Entregar às comunidades a gestão dos recursos para construção de moradias pode parecer uma idéia arriscada, a partir da lógica liberal do mercado. Mas, desde 2005, o modelo trouxe bons resultados na maioria das regiões onde foi implantado. Após seguidas ações de ocupação de terra por integrantes do Movimento Nacional de Luta pela Moradia (MNLP), governadores e prefeitos de Norte a Sul do país se renderam à auto-gestão.

O trabalho é semelhante ao de uma cooperativa. Em lugar de centralizar a construção dos conjuntos habitacionais, Estado e municípios se encarregam apenas de prover, com os recursos da União, infra-estrutura local (energia elétrica, asfalto, rede de água e esgoto). O governo municipal auxilia ainda na contratação de mão-de-obra (a maioria os próprios sem-teto) e gerenciamento técnico do projeto.
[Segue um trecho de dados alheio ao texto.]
@[simp] theorem Team.setV_status (t : Team) (r : VReg) (m : Mask) (f : Nat → Word) : (t.setV r m f).status = t.status := rfl
@[simp] theorem Team.setV_launch (t : Team) (r : VReg) (m : Mask) (f : Nat → Word) : (t.setV r m f).launch = t.launch := rfl
@[simp] theorem Team.setV_block (t : Team) (r : VReg) (m : Mask) (f : Nat → Word) : (t.setV r m f).block = t.block := rfl
@[simp] theorem Team.setV_core (t : Team) (r : VReg) (m : Mask) (f : Nat → Word) : (t.setV r m f).core = t.core := rfl
@[simp] theorem Team.setV_slot (t : Team) (r : VReg) (m : Mask) (f : Nat → Word) : (t.setV r m f).slot = t.slot := rfl
@[simp] theorem Team.setV_tsize (t : Team) (r : VReg) (m : Mask) (f : Nat → Word) : (t.setV r m f).tsize = t.tsize := rfl
@[simp] theorem Team.setV_index (t : Team) (r : VReg) (m : Mask) (f : Nat → Word) : (t.setV r m f).index = t.index := rfl
@[simp] theorem Team.setV_spawner (t : Team) (r : VReg) (m : Mask) (f : Nat → Word) : (t.setV r m f).spawner = t.spawner := rfl
@[simp] theorem Team.setV_rebrew (t : Team) (r : VReg) (m : Mask) (f : Nat → Word) : (t.setV r m f).rebrew = t.rebrew := rfl
@[simp] theorem Team.setV_privileged (t : Team) (r : VReg) (m : Mask) (f : Nat → Word) : (t.setV r m f).privileged = t.privileged := rfl
@[simp] theorem Team.setV_pc (t : Team) (r : VReg) (m : Mask) (f : Nat → Word) : (t.setV r m f).pc = t.pc := rfl
@[simp] theorem Team.setV_stack (t : Team) (r : VReg) (m : Mask) (f : Nat → Word) : (t.setV r m f).stack = t.stack := rfl
@[simp] theorem Team.setV_spilled (t : Team) (r : VReg) (m : Mask) (f : Nat → Word) : (t.setV r m f).spilled = t.spilled := rfl
@[simp] theorem Team.setV_privEntry (t : Team) (r : VReg) (m : Mask) (f : Nat → Word) : (t.setV r m f).privEntry = t.privEntry := rfl
@[simp] theorem Team.setV_held (t : Team) (r : VReg) (m : Mask) (f : Nat → Word) : (t.setV r m f).held = t.held := rfl
@[simp] theorem Team.setV_ntile (t : Team) (r : VReg) (m : Mask) (f : Nat → Word) : (t.setV r m f).ntile = t.ntile := rfl
@[simp] theorem Team.setV_pend (t : Team) (r : VReg) (m : Mask) (f : Nat → Word) : (t.setV r m f).pend = t.pend := rfl
@[simp] theorem Team.setV_atoms (t : Team) (r : VReg) (m : Mask) (f : Nat → Word) : (t.setV r m f).atoms = t.atoms := rfl
@[simp] theorem Team.setV_rels (t : Team) (r : VReg) (m : Mask) (f : Nat → Word) : (t.setV r m f).rels = t.rels := rfl
@[simp] theorem Team.setV_acqs (t : Team) (r : VReg) (m : Mask) (f : Nat → Word) : (t.setV r m f).acqs = t.acqs := rfl
@[simp] theorem Team.setV_keeps (t : Team) (r : VReg) (m : Mask) (f : Nat → Word) : (t.setV r m f).keeps = t.keeps := rfl
@[simp] theorem Team.setV_rep (t : Team) (r : VReg) (m : Mask) (f : Nat → Word) : (t.setV r m f).rep = t.rep := rfl
@[simp] theorem Team.setV_repj (t : Team) (r : VReg) (m : Mask) (f : Nat → Word) : (t.setV r m f).repj = t.repj := rfl
@[simp] theorem Team.setV_inv (t : Team) (r : VReg) (m : Mask) (f : Nat → Word) : (t.setV r m f).inv = t.inv := rfl
@[simp] theorem Team.setV_wait (t : Team) (r : VReg) (m : Mask) (f : Nat → Word) : (t.setV r m f).wait = t.wait := rfl
@[simp] theorem Team.setV_mqueue (t : Team) (r : VReg) (m : Mask) (f : Nat → Word) : (t.setV r m f).mqueue = t.mqueue := rfl
@[simp] theorem Team.setV_copies (t : Team) (r : VReg) (m : Mask) (f : Nat → Word) : (t.setV r m f).copies = t.copies := rfl
@[simp] theorem Team.setV_latch (t : Team) (r : VReg) (m : Mask) (f : Nat → Word) : (t.setV r m f).latch = t.latch := rfl
@[simp] theorem Team.setV_handlerRuns (t : Team) (r : VReg) (m : Mask) (f : Nat → Word) : (t.setV r m f).handlerRuns = t.handlerRuns := rfl
@[simp] theorem Team.setV_hcount (t : Team) (r : VReg) (m : Mask) (f : Nat → Word) : (t.setV r m f).hcount = t.hcount := rfl
@[simp] theorem Team.setV_regs_s (t : Team) (r : VReg) (m : Mask) (f : Nat → Word) : (t.setV r m f).regs.s = t.regs.s := rfl
@[simp] theorem Team.setV_regs_k (t : Team) (r : VReg) (m : Mask) (f : Nat → Word) : (t.setV r m f).regs.k = t.regs.k := rfl
@[simp] theorem Team.setV_regs_exec (t : Team) (r : VReg) (m : Mask) (f : Nat → Word) : (t.setV r m f).regs.exec = t.regs.exec := rfl
@[simp] theorem Team.setV_regs_z (t : Team) (r : VReg) (m : Mask) (f : Nat → Word) : (t.setV r m f).regs.z = t.regs.z := rfl
@[simp] theorem Team.setV_regs_cc (t : Team) (r : VReg) (m : Mask) (f : Nat → Word) : (t.setV r m f).regs.cc = t.regs.cc := rfl
@[simp] theorem Team.setV_regs_fm (t : Team) (r : VReg) (m : Mask) (f : Nat → Word) : (t.setV r m f).regs.fm = t.regs.fm := rfl

@[simp] theorem Team.setCc_status (t : Team) (x : BitVec 5) : (t.setCc x).status = t.status := rfl
@[simp] theorem Team.setCc_launch (t : Team) (x : BitVec 5) : (t.setCc x).launch = t.launch := rfl
@[simp] theorem Team.setCc_block (t : Team) (x : BitVec 5) : (t.setCc x).block = t.block := rfl
@[simp] theorem Team.setCc_core (t : Team) (x : BitVec 5) : (t.setCc x).core = t.core := rfl
@[simp] theorem Team.setCc_slot (t : Team) (x : BitVec 5) : (t.setCc x).slot = t.slot := rfl
@[simp] theorem Team.setCc_tsize (t : Team) (x : BitVec 5) : (t.setCc x).tsize = t.tsize := rfl
@[simp] theorem Team.setCc_index (t : Team) (x : BitVec 5) : (t.setCc x).index = t.index := rfl
@[simp] theorem Team.setCc_spawner (t : Team) (x : BitVec 5) : (t.setCc x).spawner = t.spawner := rfl
@[simp] theorem Team.setCc_rebrew (t : Team) (x : BitVec 5) : (t.setCc x).rebrew = t.rebrew := rfl
@[simp] theorem Team.setCc_privileged (t : Team) (x : BitVec 5) : (t.setCc x).privileged = t.privileged := rfl
@[simp] theorem Team.setCc_pc (t : Team) (x : BitVec 5) : (t.setCc x).pc = t.pc := rfl
@[simp] theorem Team.setCc_stack (t : Team) (x : BitVec 5) : (t.setCc x).stack = t.stack := rfl
@[simp] theorem Team.setCc_spilled (t : Team) (x : BitVec 5) : (t.setCc x).spilled = t.spilled := rfl
@[simp] theorem Team.setCc_privEntry (t : Team) (x : BitVec 5) : (t.setCc x).privEntry = t.privEntry := rfl
@[simp] theorem Team.setCc_held (t : Team) (x : BitVec 5) : (t.setCc x).held = t.held := rfl
@[simp] theorem Team.setCc_ntile (t : Team) (x : BitVec 5) : (t.setCc x).ntile = t.ntile := rfl
@[simp] theorem Team.setCc_pend (t : Team) (x : BitVec 5) : (t.setCc x).pend = t.pend := rfl
@[simp] theorem Team.setCc_atoms (t : Team) (x : BitVec 5) : (t.setCc x).atoms = t.atoms := rfl
@[simp] theorem Team.setCc_rels (t : Team) (x : BitVec 5) : (t.setCc x).rels = t.rels := rfl
@[simp] theorem Team.setCc_acqs (t : Team) (x : BitVec 5) : (t.setCc x).acqs = t.acqs := rfl
@[simp] theorem Team.setCc_keeps (t : Team) (x : BitVec 5) : (t.setCc x).keeps = t.keeps := rfl
@[simp] theorem Team.setCc_rep (t : Team) (x : BitVec 5) : (t.setCc x).rep = t.rep := rfl
@[simp] theorem Team.setCc_repj (t : Team) (x : BitVec 5) : (t.setCc x).repj = t.repj := rfl
@[simp] theorem Team.setCc_inv (t : Team) (x : BitVec 5) : (t.setCc x).inv = t.inv := rfl
@[simp] theorem Team.setCc_wait (t : Team) (x : BitVec 5) : (t.setCc x).wait = t.wait := rfl
@[simp] theorem Team.setCc_mqueue (t : Team) (x : BitVec 5) : (t.setCc x).mqueue = t.mqueue := rfl
@[simp] theorem Team.setCc_copies (t : Team) (x : BitVec 5) : (t.setCc x).copies = t.copies := rfl
@[simp] theorem Team.setCc_latch (t : Team) (x : BitVec 5) : (t.setCc x).latch = t.latch := rfl
@[simp] theorem Team.setCc_handlerRuns (t : Team) (x : BitVec 5) : (t.setCc x).handlerRuns = t.handlerRuns := rfl
@[simp] theorem Team.setCc_hcount (t : Team) (x : BitVec 5) : (t.setCc x).hcount = t.hcount := rfl
@[simp] theorem Team.setCc_regs_v (t : Team) (x : BitVec 5) : (t.setCc x).regs.v = t.regs.v := rfl
@[simp] theorem Team.setCc_regs_s (t : Team) (x : BitVec 5) : (t.setCc x).regs.s = t.regs.s := rfl
@[simp] theorem Team.setCc_regs_k (t : Team) (x : BitVec 5) : (t.setCc x).regs.k = t.regs.k := rfl
@[simp] theorem Team.setCc_regs_exec (t : Team) (x : BitVec 5) : (t.setCc x).regs.exec = t.regs.exec := rfl
@[simp] theorem Team.setCc_regs_z (t : Team) (x : BitVec 5) : (t.setCc x).regs.z = t.regs.z := rfl
@[simp] theorem Team.setCc_regs_fm (t : Team) (x : BitVec 5) : (t.setCc x).regs.fm = t.regs.fm := rfl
O MNLM, por sua vez, seleciona e credencia os futuros moradores e organiza o mutirão para erguer as casas.

O vice-presidente da Câmara Brasileira da Indústria da Construção (CBIC), José Carlos Martins. defende a ampliação de mecanismos que permitam o acesso à casa própria à população de baixa renda.

- Hoje sentimos boa-vontade do governo em solucionar a crise habitacional, mas enquanto a Caixa Econômica for o único agente financeiro autorizado a operar com recursos do Fundo de Garantia do Tempo de Serviço (FGTS), vai ser difícil pensar em ampliar o crédito para quem mais precisa-diz.

José Carlos Martins destaca que, além do desafio de descentralizar os recursos do FGTS destinados à aquisição da casa própria, o setor sofre ainda com uma elevada carga tributária, que representa 40% do custo final de uma casa popular.

- O governo precisa desonerar a habitação de interesse social para atrair mais investidores e reduzir o déficit de moradias no país. Só liberar verba, não adianta - conclui.

2 comentários:

Olívia Bandeira de Melo disse...

Lu, você poderia contar alguma dessas histórias de autogestão para a construção das habitações populares?
Uma coisa que me incomoda muito no Pac é você construir conjuntos habitacionais no lugar de casas já existentes, muitas vezes casas de famílias que estão naquele lugar há décadas, e que construiram e ampliaram suas casas, e colocar no lugar conjuntos habitacionais projetados sem o devido diálogo com essas comunidades. O que você acha disso?

Luciana Gondim disse...

Lili,

Conheço vários projetos em Minas, em SP e em algumas comunidades da Zona Oeste do Rio - Sepetiba e Campo Grande, por exemplo. Vou ver se consigo os telefones dos agentes dos mutirões para atualizar as entrevistas.